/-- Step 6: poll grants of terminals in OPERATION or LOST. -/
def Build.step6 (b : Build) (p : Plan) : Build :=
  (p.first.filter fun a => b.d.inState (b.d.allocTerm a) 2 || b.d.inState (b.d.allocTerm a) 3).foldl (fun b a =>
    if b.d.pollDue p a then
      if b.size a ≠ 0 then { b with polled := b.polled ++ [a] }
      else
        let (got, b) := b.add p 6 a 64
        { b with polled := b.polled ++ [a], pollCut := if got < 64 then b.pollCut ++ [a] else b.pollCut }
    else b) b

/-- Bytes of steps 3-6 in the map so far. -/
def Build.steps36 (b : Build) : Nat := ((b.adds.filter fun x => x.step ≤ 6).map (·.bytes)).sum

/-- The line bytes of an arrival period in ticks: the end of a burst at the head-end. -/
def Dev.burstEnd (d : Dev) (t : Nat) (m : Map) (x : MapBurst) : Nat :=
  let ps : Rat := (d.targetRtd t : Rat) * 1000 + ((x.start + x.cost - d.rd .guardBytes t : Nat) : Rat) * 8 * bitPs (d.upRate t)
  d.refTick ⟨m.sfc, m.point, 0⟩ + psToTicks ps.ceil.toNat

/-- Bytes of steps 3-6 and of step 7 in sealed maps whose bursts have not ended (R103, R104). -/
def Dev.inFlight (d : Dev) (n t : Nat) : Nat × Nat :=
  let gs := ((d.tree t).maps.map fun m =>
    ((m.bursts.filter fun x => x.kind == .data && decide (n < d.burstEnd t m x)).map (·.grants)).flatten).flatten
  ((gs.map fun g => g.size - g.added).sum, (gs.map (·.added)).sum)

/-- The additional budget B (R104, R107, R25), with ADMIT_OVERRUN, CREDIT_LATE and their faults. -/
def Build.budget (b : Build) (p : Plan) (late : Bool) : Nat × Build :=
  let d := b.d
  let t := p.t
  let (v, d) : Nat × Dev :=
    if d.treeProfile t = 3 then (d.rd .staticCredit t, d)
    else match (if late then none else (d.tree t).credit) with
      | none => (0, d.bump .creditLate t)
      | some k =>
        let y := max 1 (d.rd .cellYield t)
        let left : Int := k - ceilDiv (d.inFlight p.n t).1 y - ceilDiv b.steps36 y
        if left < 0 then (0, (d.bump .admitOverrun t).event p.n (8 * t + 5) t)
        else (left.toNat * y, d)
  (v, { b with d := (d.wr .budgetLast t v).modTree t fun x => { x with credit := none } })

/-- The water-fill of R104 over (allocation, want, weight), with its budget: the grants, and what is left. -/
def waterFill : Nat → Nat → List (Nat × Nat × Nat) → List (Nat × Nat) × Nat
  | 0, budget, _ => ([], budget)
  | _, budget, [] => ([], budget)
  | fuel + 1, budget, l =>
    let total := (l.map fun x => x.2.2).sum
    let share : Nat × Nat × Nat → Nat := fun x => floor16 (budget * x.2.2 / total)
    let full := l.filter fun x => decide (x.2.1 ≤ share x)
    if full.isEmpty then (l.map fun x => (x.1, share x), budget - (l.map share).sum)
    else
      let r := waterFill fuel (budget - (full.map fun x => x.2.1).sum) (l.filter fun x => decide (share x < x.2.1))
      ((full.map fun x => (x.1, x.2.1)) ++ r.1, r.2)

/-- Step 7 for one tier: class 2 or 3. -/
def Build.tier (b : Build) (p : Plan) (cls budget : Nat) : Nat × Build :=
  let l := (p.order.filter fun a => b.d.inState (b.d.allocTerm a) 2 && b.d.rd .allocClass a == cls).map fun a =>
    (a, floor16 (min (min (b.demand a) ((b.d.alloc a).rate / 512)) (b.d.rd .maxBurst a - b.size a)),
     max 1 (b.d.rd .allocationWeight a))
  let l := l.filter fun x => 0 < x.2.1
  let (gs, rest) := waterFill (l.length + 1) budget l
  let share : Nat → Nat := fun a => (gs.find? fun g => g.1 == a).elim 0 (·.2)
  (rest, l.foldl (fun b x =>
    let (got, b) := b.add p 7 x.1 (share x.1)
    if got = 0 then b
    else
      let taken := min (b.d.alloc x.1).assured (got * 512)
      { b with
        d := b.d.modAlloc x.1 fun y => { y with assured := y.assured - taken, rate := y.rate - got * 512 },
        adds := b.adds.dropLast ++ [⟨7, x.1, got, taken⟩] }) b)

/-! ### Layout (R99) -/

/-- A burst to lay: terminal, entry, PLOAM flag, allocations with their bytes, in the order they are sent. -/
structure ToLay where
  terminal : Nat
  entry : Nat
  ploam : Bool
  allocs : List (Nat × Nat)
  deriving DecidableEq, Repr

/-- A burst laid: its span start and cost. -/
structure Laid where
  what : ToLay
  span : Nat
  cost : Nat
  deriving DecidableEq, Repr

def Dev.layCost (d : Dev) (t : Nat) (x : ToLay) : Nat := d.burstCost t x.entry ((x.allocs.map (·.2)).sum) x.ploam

...

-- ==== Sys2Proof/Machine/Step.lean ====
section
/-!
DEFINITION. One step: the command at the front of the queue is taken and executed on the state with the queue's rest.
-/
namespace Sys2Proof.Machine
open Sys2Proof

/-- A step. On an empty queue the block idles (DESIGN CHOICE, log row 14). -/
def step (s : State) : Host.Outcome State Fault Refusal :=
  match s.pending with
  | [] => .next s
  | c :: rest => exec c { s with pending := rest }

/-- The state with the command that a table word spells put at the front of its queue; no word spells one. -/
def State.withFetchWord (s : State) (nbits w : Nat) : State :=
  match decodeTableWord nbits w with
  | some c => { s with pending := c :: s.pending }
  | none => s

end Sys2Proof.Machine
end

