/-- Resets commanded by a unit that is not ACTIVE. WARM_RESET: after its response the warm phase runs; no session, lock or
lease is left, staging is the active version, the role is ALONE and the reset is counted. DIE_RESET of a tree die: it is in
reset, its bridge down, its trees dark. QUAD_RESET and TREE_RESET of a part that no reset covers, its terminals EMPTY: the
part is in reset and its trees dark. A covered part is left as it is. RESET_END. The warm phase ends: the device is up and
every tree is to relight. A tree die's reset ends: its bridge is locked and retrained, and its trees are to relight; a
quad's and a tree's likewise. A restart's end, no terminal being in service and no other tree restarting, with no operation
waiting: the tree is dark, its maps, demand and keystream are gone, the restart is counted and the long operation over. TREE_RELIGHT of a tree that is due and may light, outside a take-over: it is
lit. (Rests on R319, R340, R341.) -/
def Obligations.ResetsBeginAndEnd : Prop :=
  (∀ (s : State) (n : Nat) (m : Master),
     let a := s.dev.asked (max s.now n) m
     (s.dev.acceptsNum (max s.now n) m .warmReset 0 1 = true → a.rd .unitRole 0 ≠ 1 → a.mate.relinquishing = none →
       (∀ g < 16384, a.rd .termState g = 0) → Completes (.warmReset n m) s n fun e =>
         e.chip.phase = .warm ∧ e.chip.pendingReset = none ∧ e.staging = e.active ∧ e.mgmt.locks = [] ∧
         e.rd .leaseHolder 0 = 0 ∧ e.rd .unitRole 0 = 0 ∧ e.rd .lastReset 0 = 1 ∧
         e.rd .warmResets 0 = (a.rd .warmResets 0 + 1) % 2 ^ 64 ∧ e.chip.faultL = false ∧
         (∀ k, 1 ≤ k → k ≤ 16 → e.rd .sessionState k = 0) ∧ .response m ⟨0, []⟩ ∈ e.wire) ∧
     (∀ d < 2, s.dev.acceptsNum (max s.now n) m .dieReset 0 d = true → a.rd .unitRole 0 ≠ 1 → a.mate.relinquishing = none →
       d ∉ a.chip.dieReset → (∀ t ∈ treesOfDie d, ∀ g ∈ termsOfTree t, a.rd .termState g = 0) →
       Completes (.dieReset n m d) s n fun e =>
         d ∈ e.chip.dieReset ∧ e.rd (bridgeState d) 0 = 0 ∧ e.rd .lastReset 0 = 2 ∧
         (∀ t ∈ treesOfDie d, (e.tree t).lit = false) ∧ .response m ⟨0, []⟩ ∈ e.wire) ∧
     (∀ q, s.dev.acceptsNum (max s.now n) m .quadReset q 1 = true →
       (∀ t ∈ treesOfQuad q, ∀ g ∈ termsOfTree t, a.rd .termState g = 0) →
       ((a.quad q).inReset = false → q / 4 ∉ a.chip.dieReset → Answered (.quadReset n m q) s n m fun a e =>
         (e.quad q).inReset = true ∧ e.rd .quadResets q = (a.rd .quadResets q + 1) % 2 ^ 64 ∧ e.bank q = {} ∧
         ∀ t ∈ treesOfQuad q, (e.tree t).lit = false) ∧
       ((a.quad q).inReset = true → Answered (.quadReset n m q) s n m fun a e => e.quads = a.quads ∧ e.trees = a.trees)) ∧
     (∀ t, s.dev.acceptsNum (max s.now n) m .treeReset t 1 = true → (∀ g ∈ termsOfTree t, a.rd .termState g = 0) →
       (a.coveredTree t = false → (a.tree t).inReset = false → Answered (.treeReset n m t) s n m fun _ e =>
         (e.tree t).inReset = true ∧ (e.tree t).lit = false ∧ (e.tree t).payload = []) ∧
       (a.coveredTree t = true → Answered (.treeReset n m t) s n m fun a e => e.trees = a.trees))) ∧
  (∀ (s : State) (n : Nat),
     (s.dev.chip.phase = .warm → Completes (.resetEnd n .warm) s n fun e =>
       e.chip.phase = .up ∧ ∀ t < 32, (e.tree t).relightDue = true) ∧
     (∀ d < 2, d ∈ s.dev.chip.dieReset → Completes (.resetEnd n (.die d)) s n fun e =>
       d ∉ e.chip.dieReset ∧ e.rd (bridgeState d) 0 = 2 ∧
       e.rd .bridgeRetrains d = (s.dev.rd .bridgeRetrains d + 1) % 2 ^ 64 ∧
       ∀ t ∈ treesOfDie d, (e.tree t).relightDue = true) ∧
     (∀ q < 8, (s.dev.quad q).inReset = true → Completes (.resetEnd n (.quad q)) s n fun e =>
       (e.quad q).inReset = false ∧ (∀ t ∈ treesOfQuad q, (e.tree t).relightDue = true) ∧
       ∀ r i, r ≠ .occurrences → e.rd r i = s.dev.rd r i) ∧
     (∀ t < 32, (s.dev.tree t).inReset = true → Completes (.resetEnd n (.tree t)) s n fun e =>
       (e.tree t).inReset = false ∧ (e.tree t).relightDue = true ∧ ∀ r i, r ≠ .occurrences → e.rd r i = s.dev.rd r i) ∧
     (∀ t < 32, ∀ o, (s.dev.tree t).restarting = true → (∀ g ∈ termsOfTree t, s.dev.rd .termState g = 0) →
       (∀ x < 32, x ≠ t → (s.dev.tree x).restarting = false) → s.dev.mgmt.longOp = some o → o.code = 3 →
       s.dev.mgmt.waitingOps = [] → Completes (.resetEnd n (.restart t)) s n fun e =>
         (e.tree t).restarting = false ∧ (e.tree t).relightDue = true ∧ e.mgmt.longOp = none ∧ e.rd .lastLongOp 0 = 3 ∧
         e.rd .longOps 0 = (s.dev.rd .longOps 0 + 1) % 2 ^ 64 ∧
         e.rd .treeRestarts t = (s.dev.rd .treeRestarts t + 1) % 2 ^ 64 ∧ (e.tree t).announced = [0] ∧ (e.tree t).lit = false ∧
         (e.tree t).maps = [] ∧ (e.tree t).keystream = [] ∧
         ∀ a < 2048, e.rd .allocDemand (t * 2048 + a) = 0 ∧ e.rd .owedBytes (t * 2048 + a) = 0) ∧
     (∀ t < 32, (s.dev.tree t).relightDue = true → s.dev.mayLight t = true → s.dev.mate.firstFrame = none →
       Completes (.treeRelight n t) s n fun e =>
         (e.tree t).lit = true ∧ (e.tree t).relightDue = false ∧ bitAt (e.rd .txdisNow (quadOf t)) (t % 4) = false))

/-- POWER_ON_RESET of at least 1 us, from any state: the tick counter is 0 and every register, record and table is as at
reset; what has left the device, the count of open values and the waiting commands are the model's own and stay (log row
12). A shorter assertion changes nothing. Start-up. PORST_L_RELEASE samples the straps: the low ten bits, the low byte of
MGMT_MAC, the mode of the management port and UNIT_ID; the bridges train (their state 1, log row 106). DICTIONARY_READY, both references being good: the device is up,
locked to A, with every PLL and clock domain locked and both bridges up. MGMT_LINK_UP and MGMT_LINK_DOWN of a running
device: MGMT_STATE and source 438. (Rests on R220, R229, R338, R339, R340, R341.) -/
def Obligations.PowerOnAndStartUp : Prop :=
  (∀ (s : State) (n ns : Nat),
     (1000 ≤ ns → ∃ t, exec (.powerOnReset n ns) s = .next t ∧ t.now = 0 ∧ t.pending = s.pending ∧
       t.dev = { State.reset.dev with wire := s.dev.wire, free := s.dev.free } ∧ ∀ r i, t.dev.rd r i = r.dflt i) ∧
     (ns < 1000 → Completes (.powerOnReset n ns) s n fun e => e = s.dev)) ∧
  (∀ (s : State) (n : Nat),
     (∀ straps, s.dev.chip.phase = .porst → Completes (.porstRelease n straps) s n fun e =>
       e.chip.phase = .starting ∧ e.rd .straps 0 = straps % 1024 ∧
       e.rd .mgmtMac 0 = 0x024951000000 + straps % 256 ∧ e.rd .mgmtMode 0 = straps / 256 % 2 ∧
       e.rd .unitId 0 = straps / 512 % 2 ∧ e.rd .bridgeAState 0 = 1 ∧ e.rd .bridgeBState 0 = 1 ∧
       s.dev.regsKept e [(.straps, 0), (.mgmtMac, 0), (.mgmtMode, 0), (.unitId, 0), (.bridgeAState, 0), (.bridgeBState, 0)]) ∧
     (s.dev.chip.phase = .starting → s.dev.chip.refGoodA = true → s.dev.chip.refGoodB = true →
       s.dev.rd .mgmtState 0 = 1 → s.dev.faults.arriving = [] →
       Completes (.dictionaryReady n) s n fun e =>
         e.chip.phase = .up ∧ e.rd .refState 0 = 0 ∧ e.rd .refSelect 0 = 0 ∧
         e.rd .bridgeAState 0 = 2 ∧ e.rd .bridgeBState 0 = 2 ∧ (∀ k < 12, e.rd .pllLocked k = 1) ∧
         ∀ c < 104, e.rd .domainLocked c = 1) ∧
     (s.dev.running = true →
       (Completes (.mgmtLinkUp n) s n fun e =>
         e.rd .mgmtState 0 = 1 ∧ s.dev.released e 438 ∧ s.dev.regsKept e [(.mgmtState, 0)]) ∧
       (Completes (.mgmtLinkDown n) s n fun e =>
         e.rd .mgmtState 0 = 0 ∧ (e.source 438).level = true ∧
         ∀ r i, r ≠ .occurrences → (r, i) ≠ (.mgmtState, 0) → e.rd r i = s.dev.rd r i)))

=== How to complete this task ===
From the records above, quote only the lines running from the line with "or LOST. -/" to the line with "def Dev.burstEnd (d", both lines included.

=== Answer for this exercise ===
/-- Step 6: poll grants of terminals in OPERATION or LOST. -/
def Build.step6 (b : Build) (p : Plan) : Build :=
  (p.first.filter fun a => b.d.inState (b.d.allocTerm a) 2 || b.d.inState (b.d.allocTerm a) 3).foldl (fun b a =>
    if b.d.pollDue p a then
      if b.size a ≠ 0 then { b with polled := b.polled ++ [a] }
      else
        let (got, b) := b.add p 6 a 64
        { b with polled := b.polled ++ [a], pollCut := if got < 64 then b.pollCut ++ [a] else b.pollCut }
    else b) b

/-- Bytes of steps 3-6 in the map so far. -/
def Build.steps36 (b : Build) : Nat := ((b.adds.filter fun x => x.step ≤ 6).map (·.bytes)).sum

/-- The line bytes of an arrival period in ticks: the end of a burst at the head-end. -/
def Dev.burstEnd (d : Dev) (t : Nat) (m : Map) (x : MapBurst) : Nat :=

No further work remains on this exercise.